=== WHAT THIS TASK INVOLVES ===
Reproduce the listing below exactly, from its first line down to and including the line with "have hnu : u.huf.node.toNat".

=== GIVEN RECORDS ===
/-- The loop of a payload inside the address space ends within its bound, in a built forest (70_reset_and_hazards.md R323). -/
theorem hufLoop_total {fin fuel : Nat} {s : State} (hfin : fin < 2 ^ 32) (hfuel : (pendingBits fin s).length < fuel)
    (hin : s.huf.inPos.toNat ≤ fin) (hleft : s.huf.bitsLeft.toNat ≤ 8) (hf : forestOk s.cin) (hn : nodeIn s) :
    (hufLoop fin fuel s).total := by
  induction fuel generalizing s with
  | zero => omega
  | succ fuel ih =>
    rw [hufLoop]
    split
    · trivial
    · dsimp only
      split
      · trivial
      · rename_i hr
        have hn1 := (hufLeaf_nodeIn hn).resolve_right hr
        obtain ⟨e1, e2⟩ := hufLeaf_bits s
        have hs := hufLeaf_step s
        have hlen : (pendingBits fin (hufLeaf s)).length = (pendingBits fin s).length := by
          rw [pendingBits_length, pendingBits_length, e1, e2]
        have hf1 : forestOk (hufLeaf s).cin := by rw [hs.rest]; exact hf
        generalize hufLeaf s = v at hn1 e1 e2 hlen hf1
        split
        · trivial
        · rename_i bit u hb
          cases hp : pendingBits fin v with
          | nil => rw [hufBit_none hp (by rw [e1]; exact hin)] at hb; cases hb
          | cons b bits =>
            obtain ⟨u', hu', ht⟩ := hufBit_some hp (by rw [e1]; exact hin) hfin (by rw [e2]; exact hleft)
            rw [hb, Option.some.injEq, Prod.mk.injEq] at hu'
            obtain ⟨rfl, rfl⟩ := hu'
            have hbh := ht.huf
            have c1 : u.cin = v.cin := by rw [hbh]
            have c2 : u.huf.node = v.huf.node := by rw [hbh]
            have c3 : u.huf.ctx = v.huf.ctx := by rw [hbh]
            have hlu : (pendingBits fin u).length < fuel := by
              rw [ht.pending]; rw [hp, List.length_cons] at hlen; omega
            have hnu : u.huf.node.toNat ≤ (at8 u.cin.root u.huf.ctx).toNat := by rw [c1, c2, c3]; exact hn1
            have hfu : forestOk u.cin := by rw [c1]; exact hf1
            have h8 : u.huf.bitsLeft.toNat ≤ 8 := by have := ht.left; omega
            unfold hufChild
            split
            · split
              · trivial
              · refine ih (s := { u with huf := { u.huf with node := 0 } }) hlu ht.inPos h8 hfu ?_
                show (0 : NodeIx).toNat ≤ _
                rw [show (0 : NodeIx).toNat = 0 from rfl]; exact Nat.zero_le _
            · rename_i hge
              have g2 := (hfu u.huf.ctx).2.1
              have g3 := (hfu u.huf.ctx).2.2
              have hk : u.huf.node.toNat - 256 < 255 := by omega
              rw [Vector.getElem?_eq_getElem hk]
              have hg := g3 (u.huf.node.toNat - 256) hk (by omega)
              refine ih hlu ht.inPos h8 hfu ?_
              have hb1 : 256 + (u.huf.node.toNat - 256) ≤ (at8 u.cin.root u.huf.ctx).toNat := by omega
              show (if bit = true then _ else _ : NodeIx).toNat ≤ (at8 u.cin.root u.huf.ctx).toNat
              split
              · exact le_trans hg.2.le hb1
              · exact le_trans hg.1.le hb1

/-! ### A record -/

/-- What a CIN record may change, however it ends. -/
structure CinStep (s t : State) : Prop where
  rest : t = { s with cin := t.cin, huf := t.huf, ses := t.ses, ports := t.ports, draws := t.draws }
  unit : t.cin = { s.cin with palette := t.cin.palette, idxBuf := t.cin.idxBuf, fb := t.cin.fb }
  session : t.ses = { s.ses with
    offset := t.ses.offset, stepCount := t.ses.stepCount, result := t.ses.result, diag := t.ses.diag }
  index : t.cin.idxBuf.length = s.cin.idxBuf.length
  frame : t.cin.fb = s.cin.fb ∨ t.cin.fb.length = s.cin.idxBuf.length
  bits : s.huf.bitsLeft.toNat ≤ 8 → t.huf.bitsLeft.toNat ≤ 8
  audio : ∃ l, t.ports.audioOut = s.ports.audioOut ++ l ∧ l.length ≤ 1 ∧ (s.ses.flags.silent = true → l = [])

/-- The stream has been played to its end, or the record has been decoded and OFFSET is past its command. -/
def CinStop (r : Nat) (s t : State) : Prop :=
  t.ses = afterEnd s ∨
    (t.ses = { s.ses with
        offset := t.ses.offset, stepCount := s.ses.stepCount + 1, result := .continue_, diag := t.ses.diag } ∧
      (t.ses.offset = s.ses.streamSize ∨
        (0 ≤ audioBytes s.cin → r < t.ses.offset.toNat ∧ t.ses.offset.toNat ≤ s.ses.streamSize.toNat)))

/-- How the operation of a CIN record with its fields from `r` on ends. -/
structure CinEnds (r : Nat) (s : State) (m : Run Unit) : Prop where
  sat : m.sat (CinStep s)
  reason : m.reasonOk
  done : ∀ t, m = .done () t → CinStop r s t
  raised : ∀ q t, m = .raised q t → t.ses = s.ses ∧ t.ports = s.ports

theorem CinStep.refl (s : State) : CinStep s s :=
  ⟨rfl, rfl, rfl, rfl, .inl rfl, id, ⟨[], by rw [List.append_nil], Nat.zero_le _, fun _ => rfl⟩⟩

theorem cin_rest_of {s v t : State} (h : v = { s with cin := v.cin, huf := v.huf, ses := v.ses, ports := v.ports, draws := v.draws })
    (e : t = { v with cin := t.cin, huf := t.huf, ses := t.ses, ports := t.ports, draws := t.draws }) :
    t = { s with cin := t.cin, huf := t.huf, ses := t.ses, ports := t.ports, draws := t.draws } := by
  cases s; cases v; cases t
  simp only [State.mk.injEq, true_and, and_true] at h e ⊢
  obtain ⟨h1, h2, h3, h4, h5, h6⟩ := h
  obtain ⟨e1, e2, e3, e4, e5, e6⟩ := e
  exact ⟨e1.trans h1, e2.trans h2, e3.trans h3, e4.trans h4, e5.trans h5, e6.trans h6⟩

/-- The session's own fields of a record move, nothing else. -/
theorem CinStep.setSession {s t : State} (h : CinStep s t) (g : Session)
    (hg : g = { t.ses with offset := g.offset, stepCount := g.stepCount, result := g.result, diag := g.diag }) :
    CinStep s { t with ses := g } := by
  refine ⟨cin_rest_of h.rest rfl, h.unit, ?_, h.index, h.frame, h.bits, h.audio⟩
  show g = { s.ses with offset := g.offset, stepCount := g.stepCount, result := g.result, diag := g.diag }
  rw [hg, h.session]

/-- An audio record is appended, where the sound is not silent. -/
theorem CinStep.sound {s t : State} (h : CinStep s t) (hp : t.ports.audioOut = s.ports.audioOut) (a : AudioRecord)
    (hs : s.ses.flags.silent = false) : CinStep s (audioOut a t) :=
  ⟨cin_rest_of h.rest rfl, h.unit, h.session, h.index, h.frame, h.bits,
    ⟨[a], by show t.ports.audioOut ++ [a] = _; rw [hp], Nat.le_refl _, fun he => by rw [hs] at he; exact Bool.noConfusion he⟩⟩

theorem anomaly_cinEnds (r : Nat) {s t : State} (h : CinStep s t) (hs : t.ses = s.ses) :
    CinEnds r s (.done () (anomaly t)) := by
  refine ⟨h.setSession _ rfl, trivial, fun u hu => ?_, fun _ _ hu => by cases hu⟩
  cases hu
  refine .inl ?_
  show ({ t.ses with offset := t.ses.streamSize, result := .endOfStream } : Session) = _
  rw [hs]; rfl

theorem frameSizeAnomaly_cinEnds (r : Nat) {s t : State} (h : CinStep s t) (hs : t.ses = s.ses) :
    CinEnds r s (.done () (frameSizeAnomaly t)) := by
  refine ⟨h.setSession _ rfl, trivial, fun u hu => ?_, fun _ _ hu => by cases hu⟩
  cases hu
  have he : (frameSizeAnomaly t).ses = { t.ses with
      offset := t.ses.streamSize, stepCount := t.ses.stepCount + 1, result := .continue_ } := rfl
  refine .inr ⟨?_, .inl ?_⟩
  · rw [he, hs]
  · rw [he, hs]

=== RESPONSE BELOW ===
/-- The loop of a payload inside the address space ends within its bound, in a built forest (70_reset_and_hazards.md R323). -/
theorem hufLoop_total {fin fuel : Nat} {s : State} (hfin : fin < 2 ^ 32) (hfuel : (pendingBits fin s).length < fuel)
    (hin : s.huf.inPos.toNat ≤ fin) (hleft : s.huf.bitsLeft.toNat ≤ 8) (hf : forestOk s.cin) (hn : nodeIn s) :
    (hufLoop fin fuel s).total := by
  induction fuel generalizing s with
  | zero => omega
  | succ fuel ih =>
    rw [hufLoop]
    split
    · trivial
    · dsimp only
      split
      · trivial
      · rename_i hr
        have hn1 := (hufLeaf_nodeIn hn).resolve_right hr
        obtain ⟨e1, e2⟩ := hufLeaf_bits s
        have hs := hufLeaf_step s
        have hlen : (pendingBits fin (hufLeaf s)).length = (pendingBits fin s).length := by
          rw [pendingBits_length, pendingBits_length, e1, e2]
        have hf1 : forestOk (hufLeaf s).cin := by rw [hs.rest]; exact hf
        generalize hufLeaf s = v at hn1 e1 e2 hlen hf1
        split
        · trivial
        · rename_i bit u hb
          cases hp : pendingBits fin v with
          | nil => rw [hufBit_none hp (by rw [e1]; exact hin)] at hb; cases hb
          | cons b bits =>
            obtain ⟨u', hu', ht⟩ := hufBit_some hp (by rw [e1]; exact hin) hfin (by rw [e2]; exact hleft)
            rw [hb, Option.some.injEq, Prod.mk.injEq] at hu'
            obtain ⟨rfl, rfl⟩ := hu'
            have hbh := ht.huf
            have c1 : u.cin = v.cin := by rw [hbh]
            have c2 : u.huf.node = v.huf.node := by rw [hbh]
            have c3 : u.huf.ctx = v.huf.ctx := by rw [hbh]
            have hlu : (pendingBits fin u).length < fuel := by
              rw [ht.pending]; rw [hp, List.length_cons] at hlen; omega
            have hnu : u.huf.node.toNat ≤ (at8 u.cin.root u.huf.ctx).toNat := by rw [c1, c2, c3]; exact hn1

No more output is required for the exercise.